Submitted to: Virus Genes
Publication Type: Peer Reviewed Journal
Publication Acceptance Date: 6/18/2007
Publication Date: 8/25/2007
Citation: Spatz, S.J., Zhao, Y., Petherbridge, L., Smith, L., Baigent, S., Nair, V. 2007. Comparative sequence analysis of a highly oncogenic but horizontal spread-defective clone of Marek's disease virus. Virus Genes. 35:753-766. Interpretive Summary: The laboratory of Stephen Spatz and collaboration with Venugopal Nair from the Institute for Animal Health, Compton, UK has determined the DNA sequence of the RB1B strain of Marek's virus. This strain is particularly interesting due to its biological properties. It is highly oncogenic but unable to spread from infected bird to other susceptible bird. In comparison to other shedding competent viruses, the RB1B strain has mutations affecting cell signalling and receptor binding. This is of value in understanding the mechanisms involved in shedding which will allow scientists the ability to design next generation vaccines.
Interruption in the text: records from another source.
-- ==== Sys2Proof/Machine/Emulator.lean ====
section
/-!
DEFINITION. The slave emulator's reactions to the bus symbols (44_slave_emulator.md R240 to R257), and the meanings of the
four emulator rows of the opcode table: what the emulator does when that byte pattern reaches it (assumption log 7).
-/

namespace Sys2Proof.Machine

/-- What Start and Stop reset of the emulator, and AWAIT_ADDR as given (R240, R241). CALIBRATED and MEAS_TRIGGERED stay. -/
def Emulator.resetTransaction (e : Emulator) (await : Bool) : Emulator :=
  { e with st := .idle, cmdCnt := 0, sendCnt := 0, cmdBuf := #v[0, 0, 0], awaitAddr := await }

/-- Emu.OnStart (R240). -/
def Emulator.onStart (e : Emulator) : Emulator := e.resetTransaction true

/-- Emu.OnStop (R241). -/
def Emulator.onStop (e : Emulator) : Emulator := e.resetTransaction false

/-- The calibrate frame's effect (R251). -/
def Emulator.calibrate (e : Emulator) : Emulator := { e with calibrated := true }

/-- The trigger frame's effect (R252). -/
def Emulator.trigger (e : Emulator) : Emulator := if e.calibrated then { e with measTriggered := true } else e

/-- Evaluate, the reaction to a completed command (R250 to R253). -/
def Emulator.evaluate (e : Emulator) : Emulator :=
  match classifyFrame e.cmdBuf.toList with
  | .calibrate => e.calibrate
  | .trigger => e.trigger
  | .unrecognized => e

/-- The reaction to the address byte of a transaction (R242, R243, R244). -/
def Emulator.onAddress (e : Emulator) (b : Byte) : Emulator :=
  match classifyAddress b with
  | .writeAddress => { e with awaitAddr := false, cmdCnt := 0, st := .receivingCommand }
  | .readAddress => { e with awaitAddr := false, sendCnt := 0, st := .sendingData }
  | .foreign => { e with awaitAddr := false }

/-- The emulator with a command byte appended to its buffer (R245). -/
def Emulator.append (e : Emulator) (b : Byte) : Emulator :=
  { e with cmdBuf := e.cmdBuf.setIfInBounds e.cmdCnt.val b, cmdCnt := e.cmdCnt + 1 }

/-- The reaction to a command byte in ReceivingCommand (R245). The full buffer in ReceivingCommand is a state no run
reaches (R259); there the byte is ignored (assumption log 8). -/
def Emulator.onCommandByte (e : Emulator) (b : Byte) : Emulator :=
  if e.cmdCnt = 3 then e
  else if e.cmdCnt = 2 then { (e.append b).evaluate with st := .idle }
  else e.append b

/-- Emu.OnWrite (R242 to R246, R249): the reply is always ACK. -/
def Emulator.onWrite (e : Emulator) (b : Byte) : AckOutcome × Emulator :=
  if e.awaitAddr then (.ack, e.onAddress b)
  else
    match e.st with
    | .receivingCommand => (.ack, e.onCommandByte b)
    | .idle | .sendingData => (.ack, e)

/-- CANNED_FRAME (R9, D25). -/
def cannedFrame : Vector Byte 6 := #v[0x08, 0xAA, 0xAA, 0xAB, 0xBB, 0xBB]

/-- EXHAUSTED_BYTE (R9). -/
def exhaustedByte : Byte := 0xFF

/-- Emu.OnRead (R247, R248, R249, R254): the reply is always DELIVERED, and the master's acknowledgement is ignored. -/
def Emulator.onRead (e : Emulator) (_pol : AckPol) : ReadReply × Emulator :=
  match e.st with
  | .sendingData =>
    match cannedFrame[e.sendCnt.val]? with
    | some b =>
      (.delivered b, { e with sendCnt := e.sendCnt + 1, st := if e.sendCnt = 5 then .idle else .sendingData })
    | none => (.delivered exhaustedByte, e)
  | .idle | .receivingCommand => (.delivered exhaustedByte, e)

/-- The emulator after a sequence of written bytes (R242). -/
def Emulator.onWrites (e : Emulator) : List Byte → Emulator
  | [] => e
  | b :: bs => (e.onWrite b).2.onWrites bs

/-- Written bytes reach the emulator only where it is the endpoint (R59). -/
def State.feedEmulator (s : State) (bs : List Byte) : State :=
  match s.params.endpoint with
  | .emulator => { s with emu := s.emu.onWrites bs }
  | .external => s

/-- EMU_ADDR_W (R242, R243): the byte 0x70 reaches the emulator. -/
def execEmuAddrW (s : State) : Host.Outcome State Fault Refusal := .next (s.feedEmulator [addrW])

/-- EMU_ADDR_R (R242, R243): the byte 0x71 reaches the emulator. -/
def execEmuAddrR (s : State) : Host.Outcome State Fault Refusal := .next (s.feedEmulator [addrR])

/-- EMU_CAL (R245, R250, R251): the bytes BE 08 00 reach the emulator. -/
def execEmuCal (s : State) : Host.Outcome State Fault Refusal := .next (s.feedEmulator calCmd)

/-- EMU_TRIG (R245, R250, R252): the bytes AC 33 00 reach the emulator. -/
def execEmuTrig (s : State) : Host.Outcome State Fault Refusal := .next (s.feedEmulator trigCmd)

end Sys2Proof.Machine
end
Technical Abstract: Marek’s disease virus (MDV) is a cell-associated alphaherpesvirus that induces rapid-onset T-cell lymphomas in poultry. MDV isolates vary greatly in pathogenicity. While some of the strains such as CVI988 are non-pathogenic and are used as vaccines, others such as RB1B are highly oncogenic. Comparison of the genome sequences of phenotypically different strains could help to identify molecular determinants of pathogenicity. We have previously reported the construction of a bacterial artificial chromosome (BAC) clone of RB1B. MDV reconstituted from RB1B-BAC DNA showed similar in vitro and in vivo replication kinetics and were equally oncogenic as the parent wild type virus. However, the BAC-derived MDV was unable to spread horizontally to sentinel birds although viral DNA could be detected in their feather follicles. Complete nucleotide sequence of this horizontal spread-negative virus was determined and comparisons with the sequence of transmission-competent Md5 strain demonstrated frameshift mutations in the ICP0-like protein RLORF1, protein kinase (UL13) and glycoproteins C (UL44) and D (US6) as well as six novel MDV ORFs. Of particular interest were the mutations within the UL13 protein kinase and glycoprotein C genes in light of research indicating essential roles for these two proteins in skin infectivity of the related cell-associated varicella-zoster virus.